Buy after market parts they are so cheap these days and they made the x-trail for nearly 10 years dont worrie and run it to death it will keep going and going.Then you will get all your money back.


----------



## 66rover99 (Feb 6, 2016)

Hi Molly,

Ours is around 310,000 km currently, and the car gets no rest so we'll be catching up with you soon! We purchased ours in 2010 with 90,000 km on it. It is a 2WD model, which we felt would be OK as we have two other 4WD vehicles here for bad weather. In fact the 2WD in snow mode does almost as well as the other 4WD SUVs, except for in deep snow.

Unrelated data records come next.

/-- PMT_MERGE: the PIDs are the old ones and then the new ones in order of first appearance, up to the capacity; each
entry is the last record of its PID, or the old entry when no record has its PID. -/
def Obligations.PmtMergeIsTheUnion : Prop :=
  ∀ (max : Nat) (es recs : List EsEntry), es.length ≤ max → (es.map EsEntry.pid).Nodup →
    let m := pmtMerge max es recs
    let pids := ((es ++ recs).map EsEntry.pid).eraseDups
    m.es.map EsEntry.pid = pids.take max ∧ m.added + es.length = m.es.length ∧ m.trunc = decide (max < pids.length) ∧
    ∀ e ∈ m.es, match recs.reverse.find? (fun r => r.pid == e.pid) with | some r => e = r | none => e ∈ es

/-! ## The frame transaction -/

/-- An accepted frame is the composition of its operations: header, adaptation/payload class, route; for a claimed frame
the AF events and, when the class allows it, the operation that KIND and PUSI select; then the unit is pushed, the events
in the order AF, OPCR, table, ERR, and the causes, LAST_HDR, LAST_AF and PKT_INDEX are written. An unclaimed frame is
counted instead, and pushes nothing. -/
def Obligations.FrameRunsItsOperations : Prop :=
  ∀ (s : State) (fr : List Byte), s.Inv → Accepts s fr →
    let p := packet fr
    let h : Word := BitVec.ofNat 32 (header p)
    ∃ m, execAll [.pktHdr h, decodeClass h, .route h] (opened s p) = .next m ∧
      (m.flight.claim = none → ∃ t, Answers (.frame fr) s t ∧ t = { m with
        lastHdr := h
        lastAf := BitVec.ofNat 32 (lastAfOf p)
        dropCount := BitVec.ofNat 32 (s.dropCount.toNat + 1)
        errStatus := s.errStatus ||| m.flight.errs
        pktIndex := BitVec.ofNat 32 (s.pktIndex.toNat + 1)
        flight := t.flight }) ∧
      ∀ (i : Nat) (c : Context), m.flight.claim = some i → s.ctx[i]? = some c →
        let m1 : State := { m with flight := { m.flight with
          evAf := afRecord i c.cfg.afev s.pktIndex p, evOpcr := opcrRecord i c.cfg.afev s.pktIndex p } }
        ∃ u t, (if m.flight.ra then exec (decodeClaimed i c.cfg.kind h) m1 = .next u else u = m1) ∧
          Answers (.frame fr) s t ∧ t = { u with
            lastHdr := h
            lastAf := BitVec.ofNat 32 (lastAfOf p)
            uq := s.uq ++ u.flight.unit.toList
            evq := s.evq ++ u.flight.evAf.toList ++ u.flight.evOpcr.toList ++ u.flight.evTbl.toList ++
              (errorRecord i s.pktIndex p u.flight.errs.toNat (u.flight.unit.map (fun x => x.seq.toNat))
                (u.flight.ptr.map BitVec.toNat)).toList
            errStatus := s.errStatus ||| u.flight.errs
            pktIndex := BitVec.ofNat 32 (s.pktIndex.toNat + 1)
            flight := t.flight }

/-- A frame that no enabled context claims is counted; its SYNC and AF_LEN causes go to ERR_STATUS; it pushes nothing and
changes no context and no table. -/
def Obligations.UnclaimedFrameIsDropped : Prop :=
  ∀ (s : State) (fr : List Byte), Accepts s fr →
    let p := packet fr
    (∀ (i : Nat) (c : Context), s.ctx[i]? = some c → ¬ (c.cfg.en = true ∧ c.cfg.pid.toNat = pidOf p)) →
    ∃ t, Answers (.frame fr) s t ∧ t = { s with
      lastHdr := BitVec.ofNat 32 (header p)
      lastAf := BitVec.ofNat 32 (lastAfOf p)
      dropCount := BitVec.ofNat 32 (s.dropCount.toNat + 1)
      pktIndex := BitVec.ofNat 32 (s.pktIndex.toNat + 1)
      errStatus := s.errStatus ||| mask (decide (byte p 0 ≠ 0x47)) 0 ||| mask (afBad p) 1
      flight := t.flight }

/-- A frame claimed by a context of KIND NONE pushes its AF, OPCR and ERR events and reassembles nothing. -/
def Obligations.ReportOnlyFrame : Prop :=
  ∀ (s : State) (fr : List Byte) (i : Nat) (c : Context), s.Inv → Accepts s fr →
    let p := packet fr
    ClaimedBy s (pidOf p) i → s.ctx[i]? = some c → c.cfg.kind = .none →
    ∃ t, Answers (.frame fr) s t ∧ t = { s with
      lastHdr := BitVec.ofNat 32 (header p)
      lastAf := BitVec.ofNat 32 (lastAfOf p)
      evq := s.evq ++ (afRecord i c.cfg.afev s.pktIndex p).toList ++ (opcrRecord i c.cfg.afev s.pktIndex p).toList ++
        (errorRecord i s.pktIndex p (num (decide (byte p 0 ≠ 0x47)) + 2 * num (afBad p)) none none).toList
      errStatus := s.errStatus ||| mask (decide (byte p 0 ≠ 0x47)) 0 ||| mask (afBad p) 1
      pktIndex := BitVec.ofNat 32 (s.pktIndex.toNat + 1)
      flight := t.flight }

/-- Every accepted frame, claimed or not, writes LAST_HDR, LAST_AF and PKT_INDEX, and reports a bad sync byte. In every
state PKT_INDEX, DROP_COUNT, LAST_HDR and LAST_AF read at their offsets what is held. -/
def Obligations.AcceptedFrameLatchesItsHeader : Prop :=
  (∀ s : State, Reads s 0x01C s.pktIndex.toNat ∧ Reads s 0x020 s.dropCount.toNat ∧ Reads s 0x024 s.lastHdr.toNat ∧
    Reads s 0x028 s.lastAf.toNat) ∧
  ∀ (s : State) (fr : List Byte), Accepts s fr → ∃ t, Answers (.frame fr) s t ∧
    t.lastHdr.toNat = header (packet fr) ∧ t.lastAf.toNat = lastAfOf (packet fr) ∧
    t.pktIndex.toNat = (s.pktIndex.toNat + 1) % 2 ^ 32 ∧
    t.errStatus.getLsbD 0 = (s.errStatus.getLsbD 0 || decide (byte (packet fr) 0 ≠ 0x47)) ∧
    (∀ n, s.errStatus.getLsbD n = true → t.errStatus.getLsbD n = true)

/-- The frame of a claimed frame: it changes no other context, no configuration, no pointer and no count; it emits at
most one unit, with its own index as END_PKT, exactly when a start packet meets a unit in progress, on a section context
one that has a payload byte, on a PES context any one that reassembles (42_section.md R281, 44_pes.md R361); its events are
at most one each of AF, OPCR, PAT or PMT, ERR, in this order, of its own context and index; without a unit no table
changes. -/
def Obligations.ClaimedFrameTouchesOnlyItsContext : Prop :=
  ∀ (s : State) (fr : List Byte) (i : Nat) (c : Context), s.Inv → Accepts s fr →
    let p := packet fr
    ClaimedBy s (pidOf p) i → s.ctx[i]? = some c →
    ∃ t us evs, Answers (.frame fr) s t ∧
      t.params = s.params ∧ t.ctrl = s.ctrl ∧ t.irqEn = s.irqEn ∧ t.dropCount = s.dropCount ∧
      t.unitRdptr = s.unitRdptr ∧ t.flight = s.flight ∧ t.offers = s.offers ∧ t.turns = s.turns ∧ t.rdata = s.rdata ∧
      (∀ j, j ≠ i → t.ctx[j]? = s.ctx[j]?) ∧ (∃ st, t.ctx[i]? = some ⟨c.cfg, st⟩) ∧
      t.uq = s.uq ++ us ∧ us.length ≤ 1 ∧ t.seq = BitVec.ofNat 16 (s.seq.toNat + us.length) ∧
      (∀ u ∈ us, u.ctx.toNat = i ∧ u.seq = s.seq ∧ u.endPkt = s.pktIndex ∧ u.startPkt = c.st.startPkt) ∧
      (us ≠ [] ↔ c.st.pending = true ∧ pusiOf p = true ∧
        (c.cfg.kind = .sec ∧ payload p ≠ [] ∨ c.cfg.kind = .pes ∧ reassembles p = true)) ∧
      (us = [] → t.pat = s.pat ∧ t.pmt = s.pmt) ∧
      t.evq = s.evq ++ evs ∧
      ((evs.map (fun e => e.w0.toNat % 16)).Sublist [1, 2, 3, 15] ∨
        (evs.map (fun e => e.w0.toNat % 16)).Sublist [1, 2, 4, 15]) ∧
      (∀ e ∈ evs, e.w1 = s.pktIndex ∧ e.w0.toNat / 16 % 16 = i)

/-- The leading bytes of a frame and the header's TEI, TP, TSC and CC bits change nothing but LAST_HDR. -/
def Obligations.IgnoredHeaderBitsChangeNothing : Prop :=
  ∀ (s : State) (fr fr' : List Byte), Accepts s fr → Accepts s fr' →
    let p := packet fr
    let p' := packet fr'
    byte p 0 = byte p' 0 → pidOf p = pidOf p' → pusiOf p = pusiOf p' → hasAf p = hasAf p' →
    hasPayload p = hasPayload p' → p.drop 4 = p'.drop 4 →
    ∃ t, Answers (.frame fr) s t ∧ Answers (.frame fr') s { t with lastHdr := BitVec.ofNat 32 (header p') }

/-! ## Whole units over several frames -/

/-- Section reassembly round trip: frames of one SECTION context, a start packet, continuations and the next start
packet, emit one unit whose bytes are the bytes from the first pointed-to byte up to the second; whatever string S the
packets carried from the first, it comes first in the unit. Stated for PARSE = 0 and AFEV = 0, so that nothing but the
unit is pushed. -/
def Obligations.SectionReassemblyRoundTrip : Prop :=
  ∀ (s : State) (i : Nat) (c : Context) (first last : List Byte) (conts : List (List Byte))
    (p0 p1 : Byte) (before begin0 tail begin1 sec gap : List Byte),
    s.Inv → Open s → s.ctx[i]? = some c → c.cfg.kind = .sec → c.cfg.parse = .none → c.cfg.afev = false →
    c.st.pending = false →
    (∀ fr ∈ first :: last :: conts, Clean s i fr) →
    (∀ fr ∈ conts, pusiOf (packet fr) = false) →
    pusiOf (packet first) = true → payload (packet first) = p0 :: (before ++ begin0) → before.length = p0.toNat →
    pusiOf (packet last) = true → payload (packet last) = p1 :: (tail ++ begin1) → tail.length = p1.toNat →
    begin0 ++ (conts.map (fun fr => payload (packet fr))).flatten ++ tail = sec ++ gap →
    sec.length + gap.length ≤ s.params.bufBytes i →
    ∃ t, runFrames (first :: (conts ++ [last])) s = .next t ∧ t.evq = s.evq ∧
      t.uq = s.uq ++ [closed i false (begun s.pktIndex (s.params.bufBytes i) (sec ++ gap) false) s.seq
        (s.pktIndex + BitVec.ofNat 32 (conts.length + 1))]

As far as maintenance goes, we've done regular oil changes every 10,000 km at quick-change shops. (not saying this is a good idea, just what we've ended up doing) And we've had a few other bigger ticket items as well:

- 180,000km transmission started slipping so replaced with used unit from wreckers. All well since
- 250,000km replaced suspension struts as the shocks had owrn out which was starting to cause premature tire wear
- 280,000km replaced battery
- several small weld-ups of exhaust shields as they rattled loose
- brakes, rotors, calipers, tires, wipers along the way, but these are regular maintenance and don't count as a costly repair

I am currently looking into the rear wiper not parking – and more recently not functioning at all, and the rear door ajar warning coming on inconsistently. Other posts on here have suggested a possible ground issue so I'll be chasing that down this weekend.

cheers, David


----------



## molly (Oct 31, 2014)

So...mine is now over 435K. Do I win?? >

Actually, we are thinking of selling it later this year while it is still sellable, and selling Hubby's Ford diesel truck, and then buying another used SUV with the proceeds. It has been a great little bus, and we like the mileage, etc. But wondering if we should get something a bit roomier, maybe less boxy. It really gets pushed around in high winds, I have noticed, especially since we have moved to Pincher Creek. My old '99 RAV-4 took the wind better than this!


----------



## molly (Oct 31, 2014)

*OOPS!!*

OOPS!! I made a typo!! Over 405K, haha!! Still...do I win?? >


----------



## X-hale (Apr 17, 2017)

That's great that it's still going strong. No salt out there so the body disintegrating is not an issue. 
You have had some crazy winds lately and Pincher Creek is a windy place. I skied at Castle Mountain (aka Westcastle) a bunch of times. Back in the day there was no chairlift to the summit because it was too windy to operate a lot of times.
Any SUV is going to be buffeted by heavy winds. I had great results putting a thicker rear sway bar on a Subaru Outback and a Pontiac Vibe.


----------